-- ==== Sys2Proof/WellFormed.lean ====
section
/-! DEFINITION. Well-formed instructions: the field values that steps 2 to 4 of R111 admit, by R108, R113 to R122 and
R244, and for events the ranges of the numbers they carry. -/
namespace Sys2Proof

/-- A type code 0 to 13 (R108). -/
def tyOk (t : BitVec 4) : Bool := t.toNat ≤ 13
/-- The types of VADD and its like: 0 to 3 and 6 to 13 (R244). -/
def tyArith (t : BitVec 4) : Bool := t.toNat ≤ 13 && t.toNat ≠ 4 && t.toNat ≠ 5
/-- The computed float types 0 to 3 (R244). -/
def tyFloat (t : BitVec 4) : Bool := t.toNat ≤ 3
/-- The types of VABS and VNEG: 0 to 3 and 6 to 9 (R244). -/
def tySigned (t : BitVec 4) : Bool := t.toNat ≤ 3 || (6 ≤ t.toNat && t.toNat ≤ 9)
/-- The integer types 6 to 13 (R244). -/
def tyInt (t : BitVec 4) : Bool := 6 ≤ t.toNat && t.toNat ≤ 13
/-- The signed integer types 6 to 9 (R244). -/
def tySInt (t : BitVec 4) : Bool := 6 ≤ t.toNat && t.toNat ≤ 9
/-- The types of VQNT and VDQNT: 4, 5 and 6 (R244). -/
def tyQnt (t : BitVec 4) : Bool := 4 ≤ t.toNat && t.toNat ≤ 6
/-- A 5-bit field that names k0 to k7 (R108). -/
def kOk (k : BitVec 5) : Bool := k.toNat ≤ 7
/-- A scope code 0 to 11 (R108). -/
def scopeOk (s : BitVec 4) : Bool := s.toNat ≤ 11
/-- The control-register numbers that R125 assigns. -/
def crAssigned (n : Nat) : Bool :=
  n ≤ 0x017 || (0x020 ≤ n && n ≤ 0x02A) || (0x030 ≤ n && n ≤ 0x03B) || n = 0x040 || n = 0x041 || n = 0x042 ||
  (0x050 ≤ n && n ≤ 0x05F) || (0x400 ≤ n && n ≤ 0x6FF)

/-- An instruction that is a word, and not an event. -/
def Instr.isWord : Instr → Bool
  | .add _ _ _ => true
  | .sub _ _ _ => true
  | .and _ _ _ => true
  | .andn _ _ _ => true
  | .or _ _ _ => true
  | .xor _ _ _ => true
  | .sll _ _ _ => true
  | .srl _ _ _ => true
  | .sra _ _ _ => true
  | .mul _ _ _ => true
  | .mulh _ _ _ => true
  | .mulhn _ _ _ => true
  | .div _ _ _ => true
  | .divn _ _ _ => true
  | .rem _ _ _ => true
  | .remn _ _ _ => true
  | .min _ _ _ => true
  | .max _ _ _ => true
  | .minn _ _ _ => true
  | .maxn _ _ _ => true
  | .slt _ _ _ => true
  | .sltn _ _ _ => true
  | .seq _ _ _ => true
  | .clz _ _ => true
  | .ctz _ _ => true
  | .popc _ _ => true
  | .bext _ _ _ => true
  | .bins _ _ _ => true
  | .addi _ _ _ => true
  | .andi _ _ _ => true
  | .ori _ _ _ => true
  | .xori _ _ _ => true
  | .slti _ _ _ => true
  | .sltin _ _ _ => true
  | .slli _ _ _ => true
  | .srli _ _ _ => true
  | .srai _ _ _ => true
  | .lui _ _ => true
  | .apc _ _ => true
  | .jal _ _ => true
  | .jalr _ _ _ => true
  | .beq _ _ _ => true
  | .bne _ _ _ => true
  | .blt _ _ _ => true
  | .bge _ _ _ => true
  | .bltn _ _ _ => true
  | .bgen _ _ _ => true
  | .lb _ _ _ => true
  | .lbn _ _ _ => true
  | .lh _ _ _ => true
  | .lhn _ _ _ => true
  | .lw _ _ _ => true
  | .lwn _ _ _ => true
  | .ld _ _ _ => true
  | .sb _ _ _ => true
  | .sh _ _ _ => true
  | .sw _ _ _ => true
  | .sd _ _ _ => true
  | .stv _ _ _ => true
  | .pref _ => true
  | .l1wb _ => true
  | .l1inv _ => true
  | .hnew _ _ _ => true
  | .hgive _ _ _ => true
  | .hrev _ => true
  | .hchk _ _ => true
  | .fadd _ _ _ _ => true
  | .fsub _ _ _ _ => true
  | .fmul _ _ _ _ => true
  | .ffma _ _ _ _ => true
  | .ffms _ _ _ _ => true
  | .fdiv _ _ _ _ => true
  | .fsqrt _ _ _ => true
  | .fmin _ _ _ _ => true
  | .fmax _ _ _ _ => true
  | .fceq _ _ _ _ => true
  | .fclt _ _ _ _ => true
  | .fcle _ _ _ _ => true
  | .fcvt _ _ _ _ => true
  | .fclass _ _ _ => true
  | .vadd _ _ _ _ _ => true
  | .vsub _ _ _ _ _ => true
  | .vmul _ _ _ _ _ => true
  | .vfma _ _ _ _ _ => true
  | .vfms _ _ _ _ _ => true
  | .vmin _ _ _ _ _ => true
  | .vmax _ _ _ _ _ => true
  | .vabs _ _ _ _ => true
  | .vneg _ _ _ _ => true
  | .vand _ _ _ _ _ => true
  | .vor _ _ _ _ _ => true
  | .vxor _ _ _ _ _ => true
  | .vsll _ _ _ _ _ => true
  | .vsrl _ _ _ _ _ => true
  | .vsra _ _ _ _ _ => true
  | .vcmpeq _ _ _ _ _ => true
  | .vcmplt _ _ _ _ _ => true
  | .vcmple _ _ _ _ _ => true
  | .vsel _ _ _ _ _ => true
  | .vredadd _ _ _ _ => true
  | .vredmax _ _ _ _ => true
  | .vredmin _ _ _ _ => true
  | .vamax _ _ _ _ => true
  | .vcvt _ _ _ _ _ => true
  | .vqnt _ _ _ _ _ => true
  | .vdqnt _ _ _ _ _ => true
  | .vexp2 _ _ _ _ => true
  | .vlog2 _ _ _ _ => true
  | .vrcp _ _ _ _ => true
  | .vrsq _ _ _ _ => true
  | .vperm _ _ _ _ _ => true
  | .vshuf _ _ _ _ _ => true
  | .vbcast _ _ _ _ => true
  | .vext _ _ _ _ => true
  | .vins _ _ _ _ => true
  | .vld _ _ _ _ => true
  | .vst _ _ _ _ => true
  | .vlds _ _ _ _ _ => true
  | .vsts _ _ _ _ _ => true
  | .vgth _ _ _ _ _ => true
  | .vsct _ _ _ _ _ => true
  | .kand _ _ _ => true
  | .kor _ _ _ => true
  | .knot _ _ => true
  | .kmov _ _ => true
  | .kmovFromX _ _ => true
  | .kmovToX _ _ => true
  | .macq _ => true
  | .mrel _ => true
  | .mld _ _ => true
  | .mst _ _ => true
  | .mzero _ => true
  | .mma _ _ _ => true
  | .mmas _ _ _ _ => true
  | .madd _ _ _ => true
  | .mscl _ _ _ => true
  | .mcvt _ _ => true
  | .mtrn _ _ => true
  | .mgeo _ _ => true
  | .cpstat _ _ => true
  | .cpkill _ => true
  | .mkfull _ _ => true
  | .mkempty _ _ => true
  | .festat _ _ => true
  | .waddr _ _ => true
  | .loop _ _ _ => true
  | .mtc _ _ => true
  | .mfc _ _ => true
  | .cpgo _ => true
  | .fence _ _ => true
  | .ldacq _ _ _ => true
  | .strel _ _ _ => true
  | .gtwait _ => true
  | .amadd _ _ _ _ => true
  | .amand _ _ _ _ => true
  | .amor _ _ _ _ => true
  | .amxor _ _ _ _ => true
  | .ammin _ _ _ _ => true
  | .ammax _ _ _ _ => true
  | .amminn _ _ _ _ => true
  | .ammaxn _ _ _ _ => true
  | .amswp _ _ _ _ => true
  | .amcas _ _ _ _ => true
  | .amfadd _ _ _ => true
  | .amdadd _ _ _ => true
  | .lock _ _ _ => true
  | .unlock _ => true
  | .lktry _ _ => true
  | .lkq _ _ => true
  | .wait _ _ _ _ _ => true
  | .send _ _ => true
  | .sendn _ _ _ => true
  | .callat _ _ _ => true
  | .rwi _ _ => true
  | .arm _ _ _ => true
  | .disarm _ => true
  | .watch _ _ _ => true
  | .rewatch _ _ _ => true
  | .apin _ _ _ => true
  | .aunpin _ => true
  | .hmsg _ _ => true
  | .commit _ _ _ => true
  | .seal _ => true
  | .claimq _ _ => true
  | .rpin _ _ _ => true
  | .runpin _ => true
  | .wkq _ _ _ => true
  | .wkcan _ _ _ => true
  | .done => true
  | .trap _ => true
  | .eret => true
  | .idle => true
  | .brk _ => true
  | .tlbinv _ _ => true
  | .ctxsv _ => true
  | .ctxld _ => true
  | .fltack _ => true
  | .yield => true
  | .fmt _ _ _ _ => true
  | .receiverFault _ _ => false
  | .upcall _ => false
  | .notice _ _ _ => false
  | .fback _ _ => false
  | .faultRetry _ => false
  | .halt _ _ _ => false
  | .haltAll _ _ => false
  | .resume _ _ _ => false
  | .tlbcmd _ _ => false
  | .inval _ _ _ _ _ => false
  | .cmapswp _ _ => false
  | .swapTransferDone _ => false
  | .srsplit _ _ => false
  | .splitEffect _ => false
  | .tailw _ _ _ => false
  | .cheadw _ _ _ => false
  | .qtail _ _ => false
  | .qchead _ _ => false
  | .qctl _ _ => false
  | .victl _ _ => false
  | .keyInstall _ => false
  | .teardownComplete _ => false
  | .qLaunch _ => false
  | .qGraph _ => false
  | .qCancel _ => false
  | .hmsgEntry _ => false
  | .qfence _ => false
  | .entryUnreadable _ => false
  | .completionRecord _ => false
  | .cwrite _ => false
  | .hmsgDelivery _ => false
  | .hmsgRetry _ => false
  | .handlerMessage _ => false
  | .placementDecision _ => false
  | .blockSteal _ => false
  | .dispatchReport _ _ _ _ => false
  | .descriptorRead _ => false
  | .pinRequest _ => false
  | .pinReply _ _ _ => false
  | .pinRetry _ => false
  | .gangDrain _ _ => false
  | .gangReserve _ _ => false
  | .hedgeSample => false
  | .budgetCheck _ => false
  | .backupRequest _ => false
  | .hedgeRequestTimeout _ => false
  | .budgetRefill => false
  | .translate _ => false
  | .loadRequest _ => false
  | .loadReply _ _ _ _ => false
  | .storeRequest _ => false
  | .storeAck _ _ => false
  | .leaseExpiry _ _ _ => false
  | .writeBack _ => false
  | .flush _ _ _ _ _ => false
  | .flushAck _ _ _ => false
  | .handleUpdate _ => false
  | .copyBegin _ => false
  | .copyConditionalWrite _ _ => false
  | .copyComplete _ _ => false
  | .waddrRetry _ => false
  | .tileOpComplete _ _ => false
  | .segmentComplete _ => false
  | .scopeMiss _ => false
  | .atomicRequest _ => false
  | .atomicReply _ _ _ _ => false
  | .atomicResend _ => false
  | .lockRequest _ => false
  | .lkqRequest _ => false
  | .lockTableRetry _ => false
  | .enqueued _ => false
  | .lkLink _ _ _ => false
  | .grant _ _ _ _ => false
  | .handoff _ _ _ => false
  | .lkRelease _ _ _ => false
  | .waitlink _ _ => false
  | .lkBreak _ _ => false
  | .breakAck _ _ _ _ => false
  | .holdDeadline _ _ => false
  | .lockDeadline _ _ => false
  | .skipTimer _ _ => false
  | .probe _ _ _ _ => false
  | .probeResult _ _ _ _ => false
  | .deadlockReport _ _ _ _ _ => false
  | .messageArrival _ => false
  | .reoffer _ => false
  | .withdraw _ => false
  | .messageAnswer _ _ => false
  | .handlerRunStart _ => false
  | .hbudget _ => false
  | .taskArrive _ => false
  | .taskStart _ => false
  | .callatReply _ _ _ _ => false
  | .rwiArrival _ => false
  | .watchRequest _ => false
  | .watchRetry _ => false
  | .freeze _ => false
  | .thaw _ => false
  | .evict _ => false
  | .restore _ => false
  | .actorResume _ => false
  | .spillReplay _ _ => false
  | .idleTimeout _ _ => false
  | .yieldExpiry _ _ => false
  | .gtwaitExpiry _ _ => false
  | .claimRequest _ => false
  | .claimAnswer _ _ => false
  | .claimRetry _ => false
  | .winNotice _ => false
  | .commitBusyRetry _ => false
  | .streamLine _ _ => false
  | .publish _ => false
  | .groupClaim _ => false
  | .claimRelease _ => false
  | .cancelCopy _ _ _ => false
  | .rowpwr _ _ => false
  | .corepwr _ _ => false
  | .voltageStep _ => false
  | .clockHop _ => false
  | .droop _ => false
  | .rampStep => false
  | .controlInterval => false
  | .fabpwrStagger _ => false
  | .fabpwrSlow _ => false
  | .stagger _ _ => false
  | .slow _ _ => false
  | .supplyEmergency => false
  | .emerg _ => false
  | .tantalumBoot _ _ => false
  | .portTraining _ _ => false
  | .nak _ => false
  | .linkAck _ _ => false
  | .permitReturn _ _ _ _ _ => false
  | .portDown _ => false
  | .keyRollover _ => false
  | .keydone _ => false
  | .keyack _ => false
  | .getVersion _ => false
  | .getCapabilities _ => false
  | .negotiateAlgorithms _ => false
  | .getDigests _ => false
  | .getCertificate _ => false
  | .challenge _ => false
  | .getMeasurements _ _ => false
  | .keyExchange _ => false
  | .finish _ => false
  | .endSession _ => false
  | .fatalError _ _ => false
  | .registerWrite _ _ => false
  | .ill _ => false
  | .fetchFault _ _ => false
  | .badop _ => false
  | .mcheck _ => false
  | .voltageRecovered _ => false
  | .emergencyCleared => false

+===+

Among the lines of the preceding data, which ones hold the word "numbers"? List them.

R244, and for events the ranges of the numbers they carry. -/
/-- The control-register numbers that R125 assigns. -/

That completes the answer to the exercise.